__Material supplied__.
-- ==== Sys2Proof/Machine/Table.lean ====
section
/-! DEFINITION. Reading and writing the sparse tables in which the model holds registers, memories and every other keyed
store: one canonical form (keys strictly rising, no entry equal to what an unlisted key reads as). -/

namespace Sys2Proof.Machine

/-- The value at key `k`; `d k` where the table lists none. -/
def tget {α : Type} (d : Nat → α) : Table α → Nat → α
  | [], k => d k
  | (a, v) :: t, k => if k = a then v else tget d t k

/-- What the table lists at a key. -/
def tfind {α : Type} (t : Table α) (k : Nat) : Option α := (t.find? (fun kv => kv.1 == k)).map (fun kv => kv.2)

/-- The table with `v` listed at `k`, keys kept in order. -/
def tput {α : Type} (k : Nat) (v : α) : Table α → Table α
  | [] => [(k, v)]
  | (a, w) :: t => if k < a then (k, v) :: (a, w) :: t else if k = a then (k, v) :: t else (a, w) :: tput k v t

/-- The table with nothing listed at `k`. -/
def tdel {α : Type} (k : Nat) : Table α → Table α
  | [] => []
  | (a, w) :: t => if k = a then tdel k t else (a, w) :: tdel k t

/-- Writing `v` at `k`: writing what an unlisted key reads as removes the entry. -/
def tset {α : Type} [DecidableEq α] (d : Nat → α) (t : Table α) (k : Nat) (v : α) : Table α :=
  if v = d k then tdel k t else tput k v t

/-- Writing consecutive keys from `k`. -/
def tsets {α : Type} [DecidableEq α] (d : Nat → α) (t : Table α) (k : Nat) : List α → Table α
  | [] => t
  | v :: vs => tsets d (tset d t k v) (k + 1) vs

/-- Reading `n` consecutive keys from `k`. -/
def tgets {α : Type} (d : Nat → α) (t : Table α) (k : Nat) : (n : Nat) → List α
  | 0 => []
  | n + 1 => tget d t k :: tgets d t (k + 1) n

/-- Every key of the table lies above `k`. -/
def tabove {α : Type} (k : Nat) : Table α → Bool
  | [] => true
  | (a, _) :: _ => decide (k < a)

/-- The canonical form of a table whose unlisted keys read as `d`. -/
def twf {α : Type} [DecidableEq α] (d : Nat → α) : Table α → Bool
  | [] => true
  | (a, v) :: t => decide (v ≠ d a) && tabove a t && twf d t

/-- The canonical form of a byte memory whose unlisted bytes read as `b`. -/
def Memory.wf (b : Byte) (m : Table Byte) : Bool := twf (fun _ => b) m

/-- The listed entries whose key satisfies `p`. -/
def tfilter {α : Type} (p : Nat → α → Bool) (t : Table α) : Table α := t.filter (fun kv => p kv.1 kv.2)

end Sys2Proof.Machine
end

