-- ==== Sys2Proof/Machine/State.lean ====
section
/-! DEFINITION. The state of the module as plain data: every register (in `regs`), every store, buffer, queue, counter,
mode and pin the spec gives the block, and the queue of waiting commands. State.reset is the module as delivered and
before power (log entries 3, 4, 5, 6). -/

namespace Sys2Proof.Machine

/-- Whether the module has power (R30, R33, R56): none, the always-on rail only, or 48 V valid. -/
inductive Supply where
  | off | aon | on
  deriving DecidableEq, Repr

/-- The power states of R14 and R449. -/
inductive PowerState where
  | sill | full | shutter | standbyLeaf | thermalStop | discharge
  deriving DecidableEq, Repr

/-- The security states of R433. -/
inductive SecState where
  | openS | sealed | quarantined
  deriving DecidableEq, Repr

/-- The debug attachment levels of R444. -/
inductive DbgLevel where
  | detached | observe | intrusive
  deriving DecidableEq, Repr

/-- Which raster drives the panel (R60, R187). -/
inductive RasterMode where
  | off | sill | weaver
  deriving DecidableEq, Repr

/-- State group `mode`: the state sets of R14, R449 and what drives the panel. -/
structure Modes where
  /-- whether the module has power: off, the always-on rail only, or 48 V valid (R30, R33). -/
  supply : Supply
  /-- power state (SEC.STS.PWR) (R449, R452). -/
  power : PowerState
  /-- security state (SEC.STS.SEC); Open at delivery (R433). -/
  sec : SecState
  /-- debug attachment (SEC.STS.DBG) (R444). -/
  dbg : DbgLevel
  /-- which raster drives the panel: none, Sill, Weaver (R60, R187). -/
  raster : RasterMode
  deriving DecidableEq, Repr

/-- Group `mode` at reset. -/
def Modes.init : Modes where
  supply := .off
  power := .sill
  sec := .openS
  dbg := .detached
  raster := .off

/-- State group `clk`: weave clock, beam and TAI count. -/
structure Clock where
  /-- weave cycles since power-on or module reset (UPTIME counts their seconds) (R3). -/
  now : Nat
  /-- FRAME of the beam stamp (R4). -/
  frame : BitVec 32
  /-- LINE of the beam stamp (R4). -/
  line : BitVec 16
  /-- WC of the beam stamp (R4). -/
  wc : BitVec 16
  /-- now at the edge at which the line in progress started (R5). -/
  lineAt : Nat
  /-- how far the exact start of line 0 of this frame lies before its edge, in 1/256 wc (R5). -/
  frac : Nat
  /-- FS, frame counter of the first Weaver frame after a Sill raster period (R225). -/
  fs : BitVec 32
  /-- Sill frames started since the first one (R60). -/
  sillFrame : Nat
  /-- difference of half B's line start from MUL_SKEW at the last check (R189). -/
  lineErr : Int
  /-- TAI seconds since the PTP epoch (R341). -/
  sec : BitVec 48
  /-- TAI nanoseconds of the second (R341). -/
  ns : BitVec 30
  /-- eighths of a nanosecond (a weave cycle is 5 of them) (R341). -/
  sub : BitVec 3
  /-- now at the last Shutter exit (SHUT_MIN runs from it) (R214). -/
  waker : Nat
  deriving DecidableEq, Repr

/-- Group `clk` at reset. -/
def Clock.init : Clock where
  now := 0
  frame := 0
  line := 0
  wc := 0
  lineAt := 0
  frac := 0
  fs := 0
  sillFrame := 0
  lineErr := 0
  sec := 0
  ns := 0
  sub := 0
  waker := 0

__Your assignment__. Return every line of the material in which the word "where" is found.

__Solution for this exercise__.
/-- The value at key `k`; `d k` where the table lists none. -/
inductive Supply where
inductive PowerState where
inductive SecState where
inductive DbgLevel where
inductive RasterMode where
structure Modes where
def Modes.init : Modes where
structure Clock where
def Clock.init : Clock where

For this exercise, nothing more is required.